@[simp] theorem tagApplied_kept (s : State) (oldFltpg : Nat) (oldFlten oldHarv inStep6 : Bool) :
    (tagApplied s oldFltpg oldFlten oldHarv inStep6).pending = s.pending ∧
      (tagApplied s oldFltpg oldFlten oldHarv inStep6).mem = s.mem ∧
      (tagApplied s oldFltpg oldFlten oldHarv inStep6).tag.store = s.tag.store ∧
      (tagApplied s oldFltpg oldFlten oldHarv inStep6).boot.keys = s.boot.keys := by
  simp [tagApplied]

/-! ### LinkCore -/

@[simp] theorem setNext_kept (s : State) (v : Nat) :
    (setNext s v).pending = s.pending ∧
      (setNext s v).mem = s.mem ∧
      (setNext s v).tag.store = s.tag.store ∧
      (setNext s v).boot.keys = s.boot.keys := by
  simp [setNext]

@[simp] theorem counterAsk_kept (s : State) :
    (counterAsk s).pending = s.pending ∧
      (counterAsk s).mem = s.mem ∧
      (counterAsk s).tag.store = s.tag.store ∧
      (counterAsk s).boot.keys = s.boot.keys := by
  simp [counterAsk]

@[simp] theorem takeCounter_kept (s : State) :
    (takeCounter s).2.pending = s.pending ∧
      (takeCounter s).2.mem = s.mem ∧
      (takeCounter s).2.tag.store = s.tag.store ∧
      (takeCounter s).2.boot.keys = s.boot.keys := by
  unfold takeCounter; simp only []; (repeat' split) <;> simp_all

@[simp] theorem sbCharge_kept (s : State) (c airUs : Nat) :
    (sbCharge s c airUs).pending = s.pending ∧
      (sbCharge s c airUs).mem = s.mem ∧
      (sbCharge s c airUs).tag.store = s.tag.store ∧
      (sbCharge s c airUs).boot.keys = s.boot.keys := by
  unfold sbCharge; split <;> simp

@[simp] theorem setAct_kept (s : State) (a : LnkAct) :
    (setAct s a).pending = s.pending ∧
      (setAct s a).mem = s.mem ∧
      (setAct s a).tag.store = s.tag.store ∧
      (setAct s a).boot.keys = s.boot.keys := by
  simp [setAct]

@[simp] theorem lnkQuiet_kept (s : State) :
    (lnkQuiet s).pending = s.pending ∧
      (lnkQuiet s).mem = s.mem ∧
      (lnkQuiet s).tag.store = s.tag.store ∧
      (lnkQuiet s).boot.keys = s.boot.keys := by
  simp [lnkQuiet]

@[simp] theorem lst_kept (s : State) (ws : List Word) :
    (lst s ws).pending = s.pending ∧
      (lst s ws).mem = s.mem ∧
      (lst s ws).tag.store = s.tag.store ∧
      (lst s ws).boot.keys = s.boot.keys := by
  simp [lst]

@[simp] theorem slotPacket_kept (s : State) (x : LnkSlot) (cause freeAt : Nat) :
    (slotPacket s x cause freeAt).pending = s.pending ∧
      (slotPacket s x cause freeAt).mem = s.mem ∧
      (slotPacket s x cause freeAt).tag.store = s.tag.store ∧
      (slotPacket s x cause freeAt).boot.keys = s.boot.keys := by
  simp [slotPacket]

@[simp] theorem headEnds_kept (s : State) (result : Nat) :
    (headEnds s result).pending = s.pending ∧
      (headEnds s result).mem = s.mem ∧
      (headEnds s result).tag.store = s.tag.store ∧
      (headEnds s result).boot.keys = s.boot.keys := by
  unfold headEnds; split <;> simp

@[simp] theorem setHead_kept (s : State) (f : LnkTx) :
    (setHead s f).pending = s.pending ∧
      (setHead s f).mem = s.mem ∧
      (setHead s f).tag.store = s.tag.store ∧
      (setHead s f).boot.keys = s.boot.keys := by
  simp [setHead]

@[simp] theorem rxEnd_kept (s : State) (status : Nat) :
    (rxEnd s status).pending = s.pending ∧
      (rxEnd s status).mem = s.mem ∧
      (rxEnd s status).tag.store = s.tag.store ∧
      (rxEnd s status).boot.keys = s.boot.keys := by
  unfold rxEnd; (repeat' split) <;> simp

@[simp] theorem secureHead_kept (s : State) (f : LnkTx) :
    (secureHead s f).2.pending = s.pending ∧
      (secureHead s f).2.mem = s.mem ∧
      (secureHead s f).2.tag.store = s.tag.store ∧
      (secureHead s f).2.boot.keys = s.boot.keys := by
  unfold secureHead; simp only []; (repeat' split) <;> simp_all

theorem secureFlint_kept (s : State) (f : LnkTx) (t : State) (h : secureFlint s f = some t) :
    t.pending = s.pending ∧
      t.mem = s.mem ∧
      t.tag.store = s.tag.store ∧
      t.boot.keys = s.boot.keys := by
  unfold secureFlint at h
  split at h
  · simp only [Option.some.injEq] at h
    subst h
    simp
  · exact flintTake_kept _ _ _ h

@[simp] theorem listenHead_kept (s : State) (f : LnkTx) :
    (listenHead s f).pending = s.pending ∧
      (listenHead s f).mem = s.mem ∧
      (listenHead s f).tag.store = s.tag.store ∧
      (listenHead s f).boot.keys = s.boot.keys := by
  unfold listenHead; simp only []; (repeat' split) <;> simp_all

@[simp] theorem headCounter_kept (s : State) (f : LnkTx) :
    (headCounter s f).1.pending = s.pending ∧
      (headCounter s f).1.mem = s.mem ∧
      (headCounter s f).1.tag.store = s.tag.store ∧
      (headCounter s f).1.boot.keys = s.boot.keys := by
  simp [headCounter]

@[simp] theorem secureOrWait_kept (s : State) (f : LnkTx) :
    (secureOrWait s f).pending = s.pending ∧
      (secureOrWait s f).mem = s.mem ∧
      (secureOrWait s f).tag.store = s.tag.store ∧
      (secureOrWait s f).boot.keys = s.boot.keys := by
  unfold secureOrWait
  split
  · simp
  · split
    · rename_i t ht
      have h := secureFlint_kept _ _ _ ht
      simp [h]
    · simp

@[simp] theorem sendNext_kept (n : Nat) (s : State) :
    (sendNext n s).pending = s.pending ∧
      (sendNext n s).mem = s.mem ∧
      (sendNext n s).tag.store = s.tag.store ∧
      (sendNext n s).boot.keys = s.boot.keys := by
  induction n generalizing s with
  | zero => simp [sendNext]
  | succ n ih =>
    unfold sendNext
    dsimp only
    (repeat' split) <;> simp [ih]

@[simp] theorem sendHead_kept (s : State) :
    (sendHead s).pending = s.pending ∧
      (sendHead s).mem = s.mem ∧
      (sendHead s).tag.store = s.tag.store ∧
      (sendHead s).boot.keys = s.boot.keys := by
  simp [sendHead]

@[simp] theorem securingGo_kept (s : State) :
    (securingGo s).pending = s.pending ∧
      (securingGo s).mem = s.mem ∧
      (securingGo s).tag.store = s.tag.store ∧
      (securingGo s).boot.keys = s.boot.keys := by
  simp [securingGo]

@[simp] theorem attemptFails_kept (s : State) :
    (attemptFails s).pending = s.pending ∧
      (attemptFails s).mem = s.mem ∧
      (attemptFails s).tag.store = s.tag.store ∧
      (attemptFails s).boot.keys = s.boot.keys := by
  unfold attemptFails; split <;> simp

@[simp] theorem attemptBack_kept (s : State) :
    (attemptBack s).pending = s.pending ∧
      (attemptBack s).mem = s.mem ∧
      (attemptBack s).tag.store = s.tag.store ∧
      (attemptBack s).boot.keys = s.boot.keys := by
  unfold attemptBack; split <;> simp

@[simp] theorem linkCut_kept (s : State) (forced : Bool) :
    (linkCut s forced).pending = s.pending ∧
      (linkCut s forced).mem = s.mem ∧
      (linkCut s forced).tag.store = s.tag.store ∧
      (linkCut s forced).boot.keys = s.boot.keys := by
  unfold linkCut; simp only []; (repeat' split) <;> simp_all

/-! ### Radio -/

@[simp] theorem violation_kept (s : State) :
    (violation s).pending = s.pending ∧
      (violation s).mem = s.mem ∧
      (violation s).tag.store = s.tag.store ∧
      (violation s).boot.keys = s.boot.keys := by
  simp [violation]

@[simp] theorem pathAbort_kept (s : State) (p : RfPath) (reason : Nat) :
    (pathAbort s p reason).pending = s.pending ∧
      (pathAbort s p reason).mem = s.mem ∧
      (pathAbort s p reason).tag.store = s.tag.store ∧
      (pathAbort s p reason).boot.keys = s.boot.keys := by
  unfold pathAbort
  split
  · simp
  · rename_i g hg
    cases g.who <;> simp

@[simp] theorem calAbort_kept (s : State) (p : RfPath) :
    (calAbort s p).pending = s.pending ∧
      (calAbort s p).mem = s.mem ∧
      (calAbort s p).tag.store = s.tag.store ∧
      (calAbort s p).boot.keys = s.boot.keys := by
  unfold calAbort; split <;> simp

@[simp] theorem assignRp_kept (s : State) (p : RfPath) (rp : Nat) :
    (assignRp s p rp).pending = s.pending ∧
      (assignRp s p rp).mem = s.mem ∧
      (assignRp s p rp).tag.store = s.tag.store ∧
      (assignRp s p rp).boot.keys = s.boot.keys := by
  simp [assignRp]

@[simp] theorem paRaise_kept (s : State) (port : Nat) :
    (paRaise s port).pending = s.pending ∧
      (paRaise s port).mem = s.mem ∧
      (paRaise s port).tag.store = s.tag.store ∧
      (paRaise s port).boot.keys = s.boot.keys := by
  unfold paRaise; split <;> simp

@[simp] theorem paLower_kept (s : State) (k : Nat) :
    (paLower s k).pending = s.pending ∧
      (paLower s k).mem = s.mem ∧
      (paLower s k).tag.store = s.tag.store ∧
      (paLower s k).boot.keys = s.boot.keys := by
  simp [paLower]

@[simp] theorem loadVectors_kept (s : State) (p : RfPath) :
    (loadVectors s p).pending = s.pending ∧
      (loadVectors s p).mem = s.mem ∧
      (loadVectors s p).tag.store = s.tag.store ∧
      (loadVectors s p).boot.keys = s.boot.keys := by
  simp [loadVectors]

@[simp] theorem enterSettle_kept (s : State) (p : RfPath) (chan : Nat) (use_ : PathUse) (held : Option HeldTx) :
    (enterSettle s p chan use_ held).pending = s.pending ∧
      (enterSettle s p chan use_ held).mem = s.mem ∧
      (enterSettle s p chan use_ held).tag.store = s.tag.store ∧
      (enterSettle s p chan use_ held).boot.keys = s.boot.keys := by
  simp [enterSettle]

@[simp] theorem tune_kept (s : State) (p : RfPath) (chan : Nat) (use_ : PathUse) :
    (tune s p chan use_).pending = s.pending ∧
      (tune s p chan use_).mem = s.mem ∧
      (tune s p chan use_).tag.store = s.tag.store ∧
      (tune s p chan use_).boot.keys = s.boot.keys := by
  unfold tune; (repeat' split) <;> simp

@[simp] theorem setMargin_kept (s : State) (p : RfPath) (n m : Nat) :
    (setMargin s p n m).pending = s.pending ∧
      (setMargin s p n m).mem = s.mem ∧
      (setMargin s p n m).tag.store = s.tag.store ∧
      (setMargin s p n m).boot.keys = s.boot.keys := by
  simp [setMargin]

@[simp] theorem slotDone_kept (s : State) (p : RfPath) (n : Nat) :
    (slotDone s p n).pending = s.pending ∧
      (slotDone s p n).mem = s.mem ∧
      (slotDone s p n).tag.store = s.tag.store ∧
      (slotDone s p n).boot.keys = s.boot.keys := by
  simp [slotDone]

@[simp] theorem autoStore_kept (s : State) (p : RfPath) (chan : Nat) (failed : Option Nat) (margin band cap : Nat) :
    (autoStore s p chan failed margin band cap).1.pending = s.pending ∧
      (autoStore s p chan failed margin band cap).1.mem = s.mem ∧
      (autoStore s p chan failed margin band cap).1.tag.store = s.tag.store ∧
      (autoStore s p chan failed margin band cap).1.boot.keys = s.boot.keys := by
  unfold autoStore; (repeat' split) <;> simp

@[simp] theorem fullCalDone_kept (s : State) (p : RfPath) (chan : Nat) (failed : Option Nat) (margin band cap : Nat) :
    (fullCalDone s p chan failed margin band cap).1.pending = s.pending ∧
      (fullCalDone s p chan failed margin band cap).1.mem = s.mem ∧
      (fullCalDone s p chan failed margin band cap).1.tag.store = s.tag.store ∧
      (fullCalDone s p chan failed margin band cap).1.boot.keys = s.boot.keys := by
  simp [fullCalDone]

@[simp] theorem marginCheck_kept (s : State) (p : RfPath) (slot : Option Nat) (margin : Nat) :
    (marginCheck s p slot margin).pending = s.pending ∧
      (marginCheck s p slot margin).mem = s.mem ∧
      (marginCheck s p slot margin).tag.store = s.tag.store ∧
      (marginCheck s p slot margin).boot.keys = s.boot.keys := by
  unfold marginCheck; split <;> simp

@[simp] theorem lockTimeout_kept (s : State) (p : RfPath) :
    (lockTimeout s p).pending = s.pending ∧
      (lockTimeout s p).mem = s.mem ∧
      (lockTimeout s p).tag.store = s.tag.store ∧
      (lockTimeout s p).boot.keys = s.boot.keys := by
  simp [lockTimeout]

@[simp] theorem enterRxon_kept (s : State) (p : RfPath) :
    (enterRxon s p).pending = s.pending ∧
      (enterRxon s p).mem = s.mem ∧
      (enterRxon s p).tag.store = s.tag.store ∧
      (enterRxon s p).boot.keys = s.boot.keys := by
  simp [enterRxon]

@[simp] theorem lateLock_kept (s : State) (p : RfPath) (m band cap : Nat) :
    (lateLock s p m band cap).pending = s.pending ∧
      (lateLock s p m band cap).mem = s.mem ∧
      (lateLock s p m band cap).tag.store = s.tag.store ∧
      (lateLock s p m band cap).boot.keys = s.boot.keys := by
  unfold lateLock; split <;> simp

@[simp] theorem synthLock_kept (s : State) (p : RfPath) (margin band cap : Nat) :
    (synthLock s p margin band cap).pending = s.pending ∧
      (synthLock s p margin band cap).mem = s.mem ∧
      (synthLock s p margin band cap).tag.store = s.tag.store ∧
      (synthLock s p margin band cap).boot.keys = s.boot.keys := by
  unfold synthLock; simp only []; (repeat' split) <;> simp_all

@[simp] theorem storedFail_kept (s : State) (p : RfPath) :
    (storedFail s p).pending = s.pending ∧
      (storedFail s p).mem = s.mem ∧
      (storedFail s p).tag.store = s.tag.store ∧
      (storedFail s p).boot.keys = s.boot.keys := by
  unfold storedFail; simp only []; (repeat' split) <;> simp_all

@[simp] theorem lockFail_kept (s : State) (p : RfPath) :
    (lockFail s p).pending = s.pending ∧
      (lockFail s p).mem = s.mem ∧
      (lockFail s p).tag.store = s.tag.store ∧
      (lockFail s p).boot.keys = s.boot.keys := by
  unfold lockFail; simp only []; (repeat' split) <;> simp_all

@[simp] theorem txCommand_kept (s : State) (p : RfPath) (use_ : PathUse) (chan port idx : Nat) :
    (txCommand s p use_ chan port idx).pending = s.pending ∧
      (txCommand s p use_ chan port idx).mem = s.mem ∧
      (txCommand s p use_ chan port idx).tag.store = s.tag.store ∧
      (txCommand s p use_ chan port idx).boot.keys = s.boot.keys := by
  unfold txCommand; (repeat' split) <;> simp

* Your objective
Copy every line of the listing where the word "status" appears.

* Result for this exercise
@[simp] theorem rxEnd_kept (s : State) (status : Nat) :
    (rxEnd s status).pending = s.pending ∧
      (rxEnd s status).mem = s.mem ∧
      (rxEnd s status).tag.store = s.tag.store ∧
      (rxEnd s status).boot.keys = s.boot.keys := by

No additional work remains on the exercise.